EXTRACTED MATERIAL Block Start

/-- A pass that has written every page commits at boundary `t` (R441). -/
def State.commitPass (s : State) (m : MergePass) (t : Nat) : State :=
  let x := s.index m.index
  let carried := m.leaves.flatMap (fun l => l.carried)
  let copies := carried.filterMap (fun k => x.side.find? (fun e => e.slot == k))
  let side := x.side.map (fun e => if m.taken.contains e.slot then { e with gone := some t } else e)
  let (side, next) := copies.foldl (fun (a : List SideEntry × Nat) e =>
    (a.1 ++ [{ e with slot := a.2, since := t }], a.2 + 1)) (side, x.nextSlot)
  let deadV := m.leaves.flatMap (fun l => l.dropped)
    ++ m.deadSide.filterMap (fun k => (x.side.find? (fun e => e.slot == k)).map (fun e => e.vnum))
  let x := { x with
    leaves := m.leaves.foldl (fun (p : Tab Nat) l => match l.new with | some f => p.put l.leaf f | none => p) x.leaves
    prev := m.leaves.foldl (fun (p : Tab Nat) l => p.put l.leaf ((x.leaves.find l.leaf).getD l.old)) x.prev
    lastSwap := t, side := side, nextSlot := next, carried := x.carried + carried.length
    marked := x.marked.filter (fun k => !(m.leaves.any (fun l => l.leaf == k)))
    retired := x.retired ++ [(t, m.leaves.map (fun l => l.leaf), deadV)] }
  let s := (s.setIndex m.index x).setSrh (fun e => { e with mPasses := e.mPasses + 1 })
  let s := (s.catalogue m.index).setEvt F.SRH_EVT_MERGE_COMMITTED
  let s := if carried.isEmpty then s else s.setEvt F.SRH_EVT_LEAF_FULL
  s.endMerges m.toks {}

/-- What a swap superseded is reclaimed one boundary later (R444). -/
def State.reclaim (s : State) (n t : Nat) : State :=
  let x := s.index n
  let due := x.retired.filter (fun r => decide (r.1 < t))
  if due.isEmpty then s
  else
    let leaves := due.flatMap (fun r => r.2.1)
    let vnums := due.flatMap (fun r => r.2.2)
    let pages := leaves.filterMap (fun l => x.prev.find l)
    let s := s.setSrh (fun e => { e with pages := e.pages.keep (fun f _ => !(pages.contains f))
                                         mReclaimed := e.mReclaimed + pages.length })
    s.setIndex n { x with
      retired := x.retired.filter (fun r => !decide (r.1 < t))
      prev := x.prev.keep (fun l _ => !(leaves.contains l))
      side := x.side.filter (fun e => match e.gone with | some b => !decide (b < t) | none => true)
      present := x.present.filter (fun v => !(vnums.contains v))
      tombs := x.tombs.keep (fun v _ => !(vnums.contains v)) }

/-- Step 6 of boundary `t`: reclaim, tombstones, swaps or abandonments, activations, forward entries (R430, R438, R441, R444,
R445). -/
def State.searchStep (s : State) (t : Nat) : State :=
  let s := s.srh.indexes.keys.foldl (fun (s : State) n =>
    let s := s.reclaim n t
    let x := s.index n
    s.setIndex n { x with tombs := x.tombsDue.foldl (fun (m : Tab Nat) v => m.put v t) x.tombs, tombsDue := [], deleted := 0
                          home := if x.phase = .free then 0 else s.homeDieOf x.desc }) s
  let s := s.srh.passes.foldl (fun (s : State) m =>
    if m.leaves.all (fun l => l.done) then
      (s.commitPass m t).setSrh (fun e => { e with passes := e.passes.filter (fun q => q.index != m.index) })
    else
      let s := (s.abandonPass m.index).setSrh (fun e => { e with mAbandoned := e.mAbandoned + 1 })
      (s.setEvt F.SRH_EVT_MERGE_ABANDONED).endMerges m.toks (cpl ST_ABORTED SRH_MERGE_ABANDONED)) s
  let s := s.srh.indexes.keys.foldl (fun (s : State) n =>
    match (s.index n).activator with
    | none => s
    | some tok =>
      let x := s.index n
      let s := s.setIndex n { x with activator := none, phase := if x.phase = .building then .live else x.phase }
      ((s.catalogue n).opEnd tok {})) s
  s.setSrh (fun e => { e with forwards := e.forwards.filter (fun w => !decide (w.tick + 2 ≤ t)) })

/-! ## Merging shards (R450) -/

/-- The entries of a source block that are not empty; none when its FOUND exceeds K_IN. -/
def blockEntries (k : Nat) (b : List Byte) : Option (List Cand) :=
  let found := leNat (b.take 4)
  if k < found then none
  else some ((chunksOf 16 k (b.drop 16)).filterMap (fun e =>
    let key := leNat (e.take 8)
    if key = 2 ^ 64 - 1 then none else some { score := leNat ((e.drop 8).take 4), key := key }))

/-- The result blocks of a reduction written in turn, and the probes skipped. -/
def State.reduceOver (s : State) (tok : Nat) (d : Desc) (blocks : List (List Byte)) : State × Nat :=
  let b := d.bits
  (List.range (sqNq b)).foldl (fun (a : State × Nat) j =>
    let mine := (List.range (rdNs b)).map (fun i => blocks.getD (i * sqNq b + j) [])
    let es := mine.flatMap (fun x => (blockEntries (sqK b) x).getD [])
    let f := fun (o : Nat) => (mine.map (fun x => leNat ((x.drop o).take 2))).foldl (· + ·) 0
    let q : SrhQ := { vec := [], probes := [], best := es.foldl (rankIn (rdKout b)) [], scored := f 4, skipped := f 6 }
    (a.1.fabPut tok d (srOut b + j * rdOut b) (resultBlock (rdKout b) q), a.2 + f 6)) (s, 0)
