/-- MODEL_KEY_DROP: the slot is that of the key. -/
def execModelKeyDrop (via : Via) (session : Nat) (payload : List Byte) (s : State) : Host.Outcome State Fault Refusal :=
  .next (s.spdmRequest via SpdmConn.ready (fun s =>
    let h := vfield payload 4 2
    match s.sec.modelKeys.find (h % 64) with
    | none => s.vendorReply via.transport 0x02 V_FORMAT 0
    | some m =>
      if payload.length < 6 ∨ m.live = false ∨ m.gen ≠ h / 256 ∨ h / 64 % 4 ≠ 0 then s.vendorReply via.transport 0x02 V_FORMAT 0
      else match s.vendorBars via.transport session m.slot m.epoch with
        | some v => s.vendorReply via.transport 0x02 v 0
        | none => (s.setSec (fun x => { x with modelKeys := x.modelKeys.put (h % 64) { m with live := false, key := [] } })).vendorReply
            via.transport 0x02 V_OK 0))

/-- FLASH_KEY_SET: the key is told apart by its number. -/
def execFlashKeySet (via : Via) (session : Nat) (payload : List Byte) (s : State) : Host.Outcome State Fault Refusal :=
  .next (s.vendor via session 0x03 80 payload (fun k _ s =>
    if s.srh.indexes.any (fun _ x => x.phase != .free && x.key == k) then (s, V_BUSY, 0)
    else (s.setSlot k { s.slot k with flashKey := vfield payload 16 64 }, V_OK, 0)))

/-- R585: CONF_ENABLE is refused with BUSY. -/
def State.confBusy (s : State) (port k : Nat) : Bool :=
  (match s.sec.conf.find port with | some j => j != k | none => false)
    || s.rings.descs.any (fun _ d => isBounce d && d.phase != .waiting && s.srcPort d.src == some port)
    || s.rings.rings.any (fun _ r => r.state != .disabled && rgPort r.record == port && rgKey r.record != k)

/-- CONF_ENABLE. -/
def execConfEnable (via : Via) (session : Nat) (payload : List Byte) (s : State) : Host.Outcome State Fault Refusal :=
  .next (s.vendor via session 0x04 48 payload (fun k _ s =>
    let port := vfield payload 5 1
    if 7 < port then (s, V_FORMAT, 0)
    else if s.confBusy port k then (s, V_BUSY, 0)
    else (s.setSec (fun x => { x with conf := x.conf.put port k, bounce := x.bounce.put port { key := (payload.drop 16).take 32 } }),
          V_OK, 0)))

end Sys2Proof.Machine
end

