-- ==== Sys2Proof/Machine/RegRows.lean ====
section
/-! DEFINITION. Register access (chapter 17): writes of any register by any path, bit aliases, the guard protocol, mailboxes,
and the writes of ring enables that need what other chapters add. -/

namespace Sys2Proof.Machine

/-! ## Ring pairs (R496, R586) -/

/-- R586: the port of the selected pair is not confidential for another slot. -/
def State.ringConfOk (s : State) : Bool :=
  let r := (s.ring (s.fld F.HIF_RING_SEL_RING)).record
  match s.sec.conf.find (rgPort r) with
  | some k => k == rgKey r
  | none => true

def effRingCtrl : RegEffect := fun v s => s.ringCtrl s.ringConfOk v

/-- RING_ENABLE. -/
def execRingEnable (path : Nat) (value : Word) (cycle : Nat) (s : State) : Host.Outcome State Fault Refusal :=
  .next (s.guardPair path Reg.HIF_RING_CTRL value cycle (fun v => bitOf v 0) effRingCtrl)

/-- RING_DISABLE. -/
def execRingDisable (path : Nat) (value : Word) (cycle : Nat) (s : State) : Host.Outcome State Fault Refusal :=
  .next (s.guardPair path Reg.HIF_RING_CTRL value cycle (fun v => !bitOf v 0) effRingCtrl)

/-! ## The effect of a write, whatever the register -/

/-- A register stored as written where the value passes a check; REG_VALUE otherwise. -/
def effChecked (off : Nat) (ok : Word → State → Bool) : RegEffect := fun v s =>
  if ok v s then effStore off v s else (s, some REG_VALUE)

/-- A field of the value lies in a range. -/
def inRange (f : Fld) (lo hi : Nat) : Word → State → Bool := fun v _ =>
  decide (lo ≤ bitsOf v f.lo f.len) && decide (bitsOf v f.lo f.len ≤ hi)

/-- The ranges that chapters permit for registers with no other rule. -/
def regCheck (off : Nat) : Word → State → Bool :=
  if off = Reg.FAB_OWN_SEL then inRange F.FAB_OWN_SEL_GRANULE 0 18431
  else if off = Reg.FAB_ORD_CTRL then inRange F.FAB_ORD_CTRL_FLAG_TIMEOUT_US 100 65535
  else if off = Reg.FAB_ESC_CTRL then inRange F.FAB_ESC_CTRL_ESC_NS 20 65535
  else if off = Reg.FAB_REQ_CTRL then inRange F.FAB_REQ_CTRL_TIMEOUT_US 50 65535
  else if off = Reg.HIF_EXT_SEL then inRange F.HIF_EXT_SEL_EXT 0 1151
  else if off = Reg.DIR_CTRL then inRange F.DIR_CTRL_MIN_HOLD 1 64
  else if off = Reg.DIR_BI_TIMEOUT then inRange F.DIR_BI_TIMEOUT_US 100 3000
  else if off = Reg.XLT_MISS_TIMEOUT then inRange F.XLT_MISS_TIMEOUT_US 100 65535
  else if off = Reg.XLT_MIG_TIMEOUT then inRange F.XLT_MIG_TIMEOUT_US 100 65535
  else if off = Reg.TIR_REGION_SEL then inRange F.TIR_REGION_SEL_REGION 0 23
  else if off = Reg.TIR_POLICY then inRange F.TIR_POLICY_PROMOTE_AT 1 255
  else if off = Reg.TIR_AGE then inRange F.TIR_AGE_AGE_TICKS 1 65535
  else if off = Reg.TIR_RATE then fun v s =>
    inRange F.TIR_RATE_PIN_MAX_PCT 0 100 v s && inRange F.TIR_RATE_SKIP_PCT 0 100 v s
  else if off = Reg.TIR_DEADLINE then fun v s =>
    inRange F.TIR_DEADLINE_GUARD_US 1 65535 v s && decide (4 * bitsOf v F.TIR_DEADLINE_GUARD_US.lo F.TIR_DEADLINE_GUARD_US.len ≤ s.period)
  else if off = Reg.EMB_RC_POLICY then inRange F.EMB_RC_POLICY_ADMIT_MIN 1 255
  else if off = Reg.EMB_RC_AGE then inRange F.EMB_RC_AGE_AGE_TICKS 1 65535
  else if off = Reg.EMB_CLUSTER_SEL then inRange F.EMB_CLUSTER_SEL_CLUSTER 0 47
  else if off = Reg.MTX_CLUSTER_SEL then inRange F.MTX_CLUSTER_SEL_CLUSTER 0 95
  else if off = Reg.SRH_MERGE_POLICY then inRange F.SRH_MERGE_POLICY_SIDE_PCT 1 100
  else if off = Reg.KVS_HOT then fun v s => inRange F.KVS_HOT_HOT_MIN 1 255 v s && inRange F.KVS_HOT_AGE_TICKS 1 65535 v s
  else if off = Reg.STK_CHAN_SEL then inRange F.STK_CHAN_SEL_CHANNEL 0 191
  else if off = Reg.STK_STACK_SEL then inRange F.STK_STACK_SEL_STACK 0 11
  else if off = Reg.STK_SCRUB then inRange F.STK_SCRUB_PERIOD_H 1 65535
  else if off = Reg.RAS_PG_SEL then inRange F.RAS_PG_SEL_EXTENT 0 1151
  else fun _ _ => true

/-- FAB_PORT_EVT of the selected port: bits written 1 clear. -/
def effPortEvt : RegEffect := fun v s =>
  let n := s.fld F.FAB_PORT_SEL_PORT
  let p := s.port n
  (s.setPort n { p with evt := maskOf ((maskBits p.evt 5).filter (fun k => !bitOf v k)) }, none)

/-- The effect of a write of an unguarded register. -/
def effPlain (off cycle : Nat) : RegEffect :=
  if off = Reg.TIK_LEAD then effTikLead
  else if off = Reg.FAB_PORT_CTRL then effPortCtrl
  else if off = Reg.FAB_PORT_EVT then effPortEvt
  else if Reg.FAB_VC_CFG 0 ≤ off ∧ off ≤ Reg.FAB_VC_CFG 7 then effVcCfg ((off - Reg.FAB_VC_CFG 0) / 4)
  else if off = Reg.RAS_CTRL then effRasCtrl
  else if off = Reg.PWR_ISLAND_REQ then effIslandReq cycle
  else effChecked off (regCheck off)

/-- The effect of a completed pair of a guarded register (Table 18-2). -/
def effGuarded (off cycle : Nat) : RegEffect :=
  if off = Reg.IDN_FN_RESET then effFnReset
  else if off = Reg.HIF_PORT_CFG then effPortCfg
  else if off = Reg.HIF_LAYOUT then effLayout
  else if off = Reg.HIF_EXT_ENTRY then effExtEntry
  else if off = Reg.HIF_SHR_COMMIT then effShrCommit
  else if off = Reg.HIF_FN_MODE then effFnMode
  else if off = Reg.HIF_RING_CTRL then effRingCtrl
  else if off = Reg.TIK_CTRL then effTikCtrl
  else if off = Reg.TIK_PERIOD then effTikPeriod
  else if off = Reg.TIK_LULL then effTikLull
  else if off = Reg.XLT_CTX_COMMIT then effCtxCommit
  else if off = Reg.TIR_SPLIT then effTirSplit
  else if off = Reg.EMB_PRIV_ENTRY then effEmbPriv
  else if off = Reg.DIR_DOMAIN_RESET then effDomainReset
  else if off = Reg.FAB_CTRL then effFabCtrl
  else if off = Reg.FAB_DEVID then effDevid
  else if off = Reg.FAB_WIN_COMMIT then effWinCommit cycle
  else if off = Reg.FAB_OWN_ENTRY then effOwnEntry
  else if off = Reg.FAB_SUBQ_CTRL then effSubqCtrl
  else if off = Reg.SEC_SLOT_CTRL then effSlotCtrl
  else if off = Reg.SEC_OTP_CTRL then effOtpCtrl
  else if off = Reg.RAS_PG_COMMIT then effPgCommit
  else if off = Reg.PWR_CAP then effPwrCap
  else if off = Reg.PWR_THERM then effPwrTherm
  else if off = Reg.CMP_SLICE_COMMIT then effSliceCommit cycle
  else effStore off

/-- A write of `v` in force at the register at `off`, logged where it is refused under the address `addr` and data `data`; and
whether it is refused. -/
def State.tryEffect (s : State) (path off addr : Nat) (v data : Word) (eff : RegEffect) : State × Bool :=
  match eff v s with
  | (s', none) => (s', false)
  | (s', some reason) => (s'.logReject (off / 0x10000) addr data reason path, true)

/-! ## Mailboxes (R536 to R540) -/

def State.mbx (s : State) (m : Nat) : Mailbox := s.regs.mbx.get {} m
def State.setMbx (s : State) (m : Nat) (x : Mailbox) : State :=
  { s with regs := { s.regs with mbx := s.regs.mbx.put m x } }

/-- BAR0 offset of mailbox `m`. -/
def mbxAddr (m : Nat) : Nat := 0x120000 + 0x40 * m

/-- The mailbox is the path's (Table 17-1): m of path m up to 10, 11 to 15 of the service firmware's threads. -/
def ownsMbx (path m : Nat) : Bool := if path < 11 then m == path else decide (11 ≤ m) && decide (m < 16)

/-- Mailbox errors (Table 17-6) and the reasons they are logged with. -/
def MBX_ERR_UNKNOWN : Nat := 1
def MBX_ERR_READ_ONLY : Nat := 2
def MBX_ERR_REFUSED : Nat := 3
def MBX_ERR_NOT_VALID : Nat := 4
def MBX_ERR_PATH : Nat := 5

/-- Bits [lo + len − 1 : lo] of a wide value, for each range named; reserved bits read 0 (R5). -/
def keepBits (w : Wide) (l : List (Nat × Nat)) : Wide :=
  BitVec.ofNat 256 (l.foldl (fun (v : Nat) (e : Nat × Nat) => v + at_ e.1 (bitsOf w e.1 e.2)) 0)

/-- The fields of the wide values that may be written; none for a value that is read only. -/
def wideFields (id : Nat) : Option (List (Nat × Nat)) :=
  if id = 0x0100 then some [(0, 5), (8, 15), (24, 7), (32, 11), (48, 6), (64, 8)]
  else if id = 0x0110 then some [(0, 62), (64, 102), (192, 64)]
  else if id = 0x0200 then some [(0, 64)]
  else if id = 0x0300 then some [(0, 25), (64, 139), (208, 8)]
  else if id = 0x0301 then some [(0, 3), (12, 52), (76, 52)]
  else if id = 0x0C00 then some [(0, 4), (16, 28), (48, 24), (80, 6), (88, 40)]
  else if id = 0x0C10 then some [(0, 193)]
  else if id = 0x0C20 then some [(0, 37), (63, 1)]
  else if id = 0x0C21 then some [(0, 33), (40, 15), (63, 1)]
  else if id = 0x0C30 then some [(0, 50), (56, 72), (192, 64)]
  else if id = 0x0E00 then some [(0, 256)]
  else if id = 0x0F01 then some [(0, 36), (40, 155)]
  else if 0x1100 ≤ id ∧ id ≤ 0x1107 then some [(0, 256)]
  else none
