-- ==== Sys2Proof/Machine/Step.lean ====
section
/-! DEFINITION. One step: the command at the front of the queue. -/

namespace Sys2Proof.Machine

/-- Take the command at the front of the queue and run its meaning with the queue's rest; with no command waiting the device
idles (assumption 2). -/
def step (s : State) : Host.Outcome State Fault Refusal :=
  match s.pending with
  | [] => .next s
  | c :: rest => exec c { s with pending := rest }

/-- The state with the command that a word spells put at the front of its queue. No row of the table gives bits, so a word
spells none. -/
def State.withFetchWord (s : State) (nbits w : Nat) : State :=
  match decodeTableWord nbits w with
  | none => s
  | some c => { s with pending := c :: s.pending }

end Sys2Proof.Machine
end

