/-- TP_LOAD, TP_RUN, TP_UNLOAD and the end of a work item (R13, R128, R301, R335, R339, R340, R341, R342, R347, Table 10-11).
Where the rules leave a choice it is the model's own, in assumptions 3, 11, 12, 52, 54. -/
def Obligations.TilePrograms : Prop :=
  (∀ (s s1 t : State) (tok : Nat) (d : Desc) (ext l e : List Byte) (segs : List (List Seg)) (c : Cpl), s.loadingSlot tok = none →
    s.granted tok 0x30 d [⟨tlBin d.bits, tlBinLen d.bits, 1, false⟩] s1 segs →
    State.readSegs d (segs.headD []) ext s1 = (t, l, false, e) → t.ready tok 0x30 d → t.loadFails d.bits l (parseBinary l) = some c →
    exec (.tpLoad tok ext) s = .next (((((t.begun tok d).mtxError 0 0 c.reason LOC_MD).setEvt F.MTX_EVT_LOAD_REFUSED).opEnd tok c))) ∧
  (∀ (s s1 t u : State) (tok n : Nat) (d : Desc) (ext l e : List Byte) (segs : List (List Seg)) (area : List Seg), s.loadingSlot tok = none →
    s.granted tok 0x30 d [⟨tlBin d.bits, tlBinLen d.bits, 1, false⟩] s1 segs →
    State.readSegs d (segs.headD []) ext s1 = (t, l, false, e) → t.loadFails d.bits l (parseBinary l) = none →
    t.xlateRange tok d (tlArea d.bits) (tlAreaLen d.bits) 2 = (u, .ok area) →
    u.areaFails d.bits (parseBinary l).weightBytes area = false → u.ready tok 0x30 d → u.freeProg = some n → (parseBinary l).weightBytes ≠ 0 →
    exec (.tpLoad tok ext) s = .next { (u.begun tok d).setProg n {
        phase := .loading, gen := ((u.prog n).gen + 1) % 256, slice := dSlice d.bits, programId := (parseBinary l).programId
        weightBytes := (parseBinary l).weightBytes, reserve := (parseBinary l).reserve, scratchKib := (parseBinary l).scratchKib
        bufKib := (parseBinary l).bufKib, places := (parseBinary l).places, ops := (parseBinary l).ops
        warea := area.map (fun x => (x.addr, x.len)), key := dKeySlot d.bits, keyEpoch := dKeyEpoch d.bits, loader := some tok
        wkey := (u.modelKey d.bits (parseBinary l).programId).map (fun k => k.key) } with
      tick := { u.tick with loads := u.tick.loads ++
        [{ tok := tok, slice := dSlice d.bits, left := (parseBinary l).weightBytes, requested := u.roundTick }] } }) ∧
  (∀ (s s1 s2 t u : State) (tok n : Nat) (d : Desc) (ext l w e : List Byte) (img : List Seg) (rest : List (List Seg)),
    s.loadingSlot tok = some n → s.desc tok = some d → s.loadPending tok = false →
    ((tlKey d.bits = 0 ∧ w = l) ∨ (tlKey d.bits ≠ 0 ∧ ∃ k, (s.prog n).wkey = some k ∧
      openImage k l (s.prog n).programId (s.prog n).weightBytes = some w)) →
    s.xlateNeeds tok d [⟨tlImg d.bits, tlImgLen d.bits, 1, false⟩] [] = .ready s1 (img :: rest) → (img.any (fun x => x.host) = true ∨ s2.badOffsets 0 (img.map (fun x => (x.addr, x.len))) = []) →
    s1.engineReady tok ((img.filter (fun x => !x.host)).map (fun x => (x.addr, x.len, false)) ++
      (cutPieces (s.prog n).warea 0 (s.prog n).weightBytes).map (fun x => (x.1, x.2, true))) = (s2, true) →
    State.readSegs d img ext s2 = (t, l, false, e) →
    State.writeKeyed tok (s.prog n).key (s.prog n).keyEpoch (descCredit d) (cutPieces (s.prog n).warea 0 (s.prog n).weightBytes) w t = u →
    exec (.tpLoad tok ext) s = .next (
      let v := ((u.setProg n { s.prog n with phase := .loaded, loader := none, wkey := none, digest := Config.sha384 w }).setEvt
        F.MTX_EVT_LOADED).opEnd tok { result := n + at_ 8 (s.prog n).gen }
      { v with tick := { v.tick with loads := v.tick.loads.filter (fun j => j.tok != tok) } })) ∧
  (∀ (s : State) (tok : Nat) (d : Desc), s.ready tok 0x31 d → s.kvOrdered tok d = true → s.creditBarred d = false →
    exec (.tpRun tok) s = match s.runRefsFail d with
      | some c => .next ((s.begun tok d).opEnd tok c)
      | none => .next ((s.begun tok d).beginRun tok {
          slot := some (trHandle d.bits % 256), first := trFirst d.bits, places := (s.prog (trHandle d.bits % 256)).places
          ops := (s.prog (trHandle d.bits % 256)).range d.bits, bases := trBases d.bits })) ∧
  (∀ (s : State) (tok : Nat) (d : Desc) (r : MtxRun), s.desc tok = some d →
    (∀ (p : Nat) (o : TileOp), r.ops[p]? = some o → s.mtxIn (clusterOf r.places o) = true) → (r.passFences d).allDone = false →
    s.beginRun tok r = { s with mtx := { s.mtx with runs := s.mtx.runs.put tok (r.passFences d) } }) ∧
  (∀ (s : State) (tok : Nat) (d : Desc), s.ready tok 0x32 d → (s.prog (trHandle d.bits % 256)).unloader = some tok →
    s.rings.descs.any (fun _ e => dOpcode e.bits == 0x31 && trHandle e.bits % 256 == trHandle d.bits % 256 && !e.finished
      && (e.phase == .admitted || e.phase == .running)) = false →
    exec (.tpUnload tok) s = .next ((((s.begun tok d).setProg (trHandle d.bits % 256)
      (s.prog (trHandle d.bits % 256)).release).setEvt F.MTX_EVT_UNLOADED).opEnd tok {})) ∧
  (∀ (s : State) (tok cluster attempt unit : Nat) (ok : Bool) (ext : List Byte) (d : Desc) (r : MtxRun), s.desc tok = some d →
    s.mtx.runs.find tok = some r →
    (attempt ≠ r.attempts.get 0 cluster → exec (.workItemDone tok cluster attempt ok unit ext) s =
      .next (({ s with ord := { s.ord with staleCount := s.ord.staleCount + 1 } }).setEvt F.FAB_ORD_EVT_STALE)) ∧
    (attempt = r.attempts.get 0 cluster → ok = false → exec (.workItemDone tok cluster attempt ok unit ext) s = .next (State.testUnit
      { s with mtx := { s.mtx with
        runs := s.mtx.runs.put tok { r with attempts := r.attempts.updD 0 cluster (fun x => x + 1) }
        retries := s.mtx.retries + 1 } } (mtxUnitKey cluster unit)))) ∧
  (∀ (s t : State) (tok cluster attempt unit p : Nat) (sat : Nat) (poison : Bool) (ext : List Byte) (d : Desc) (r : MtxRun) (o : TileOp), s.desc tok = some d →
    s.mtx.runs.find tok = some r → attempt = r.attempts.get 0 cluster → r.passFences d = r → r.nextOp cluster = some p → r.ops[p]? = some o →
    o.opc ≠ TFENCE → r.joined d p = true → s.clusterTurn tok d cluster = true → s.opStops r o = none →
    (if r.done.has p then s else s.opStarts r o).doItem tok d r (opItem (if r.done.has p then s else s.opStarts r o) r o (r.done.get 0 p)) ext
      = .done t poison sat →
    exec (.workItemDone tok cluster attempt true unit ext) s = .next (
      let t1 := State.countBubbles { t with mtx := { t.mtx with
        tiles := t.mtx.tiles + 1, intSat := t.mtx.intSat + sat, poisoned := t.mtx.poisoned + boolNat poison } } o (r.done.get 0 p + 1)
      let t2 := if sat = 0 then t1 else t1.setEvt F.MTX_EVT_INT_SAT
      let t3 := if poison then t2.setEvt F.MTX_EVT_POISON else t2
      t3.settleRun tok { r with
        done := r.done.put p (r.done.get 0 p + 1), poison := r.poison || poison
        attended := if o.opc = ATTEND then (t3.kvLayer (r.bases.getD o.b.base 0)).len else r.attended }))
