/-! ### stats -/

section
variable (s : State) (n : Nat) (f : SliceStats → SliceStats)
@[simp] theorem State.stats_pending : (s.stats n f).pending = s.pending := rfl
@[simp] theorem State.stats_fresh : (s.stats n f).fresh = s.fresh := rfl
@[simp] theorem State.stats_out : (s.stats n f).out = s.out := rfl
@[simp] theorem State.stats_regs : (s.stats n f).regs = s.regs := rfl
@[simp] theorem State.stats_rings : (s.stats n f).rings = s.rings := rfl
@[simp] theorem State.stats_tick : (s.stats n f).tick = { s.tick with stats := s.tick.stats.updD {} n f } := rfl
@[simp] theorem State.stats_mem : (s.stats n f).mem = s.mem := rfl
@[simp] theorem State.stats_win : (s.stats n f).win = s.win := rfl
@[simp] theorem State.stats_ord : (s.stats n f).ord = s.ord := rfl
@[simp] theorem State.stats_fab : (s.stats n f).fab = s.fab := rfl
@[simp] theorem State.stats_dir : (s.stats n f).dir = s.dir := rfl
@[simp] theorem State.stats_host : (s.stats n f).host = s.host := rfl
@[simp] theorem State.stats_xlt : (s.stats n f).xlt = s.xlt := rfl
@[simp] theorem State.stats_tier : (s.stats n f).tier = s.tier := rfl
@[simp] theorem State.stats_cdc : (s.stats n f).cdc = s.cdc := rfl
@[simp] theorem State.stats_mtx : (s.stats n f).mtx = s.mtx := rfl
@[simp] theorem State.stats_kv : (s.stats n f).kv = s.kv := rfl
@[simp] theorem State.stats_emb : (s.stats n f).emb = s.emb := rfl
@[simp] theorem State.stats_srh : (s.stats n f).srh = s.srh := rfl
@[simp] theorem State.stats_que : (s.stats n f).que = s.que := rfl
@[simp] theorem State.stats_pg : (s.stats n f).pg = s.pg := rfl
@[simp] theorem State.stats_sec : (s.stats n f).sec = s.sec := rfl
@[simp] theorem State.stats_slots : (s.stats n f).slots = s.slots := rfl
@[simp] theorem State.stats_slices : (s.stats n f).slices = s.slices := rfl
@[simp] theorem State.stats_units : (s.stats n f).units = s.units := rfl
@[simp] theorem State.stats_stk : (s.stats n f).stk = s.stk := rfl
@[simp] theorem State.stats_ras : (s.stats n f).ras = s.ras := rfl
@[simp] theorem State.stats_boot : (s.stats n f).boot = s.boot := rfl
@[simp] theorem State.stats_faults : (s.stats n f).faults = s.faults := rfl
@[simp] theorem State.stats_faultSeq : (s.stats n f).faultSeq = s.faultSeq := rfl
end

EXTRACTED MATERIAL Block End

§ **ACTIVITY**
The lines of the data, from the first through the one containing "e => e.vnum))", are to be transcribed exactly.

§ **WRITTEN REPLY**
/-- A pass that has written every page commits at boundary `t` (R441). -/
def State.commitPass (s : State) (m : MergePass) (t : Nat) : State :=
  let x := s.index m.index
  let carried := m.leaves.flatMap (fun l => l.carried)
  let copies := carried.filterMap (fun k => x.side.find? (fun e => e.slot == k))
  let side := x.side.map (fun e => if m.taken.contains e.slot then { e with gone := some t } else e)
  let (side, next) := copies.foldl (fun (a : List SideEntry × Nat) e =>
    (a.1 ++ [{ e with slot := a.2, since := t }], a.2 + 1)) (side, x.nextSlot)
  let deadV := m.leaves.flatMap (fun l => l.dropped)
    ++ m.deadSide.filterMap (fun k => (x.side.find? (fun e => e.slot == k)).map (fun e => e.vnum))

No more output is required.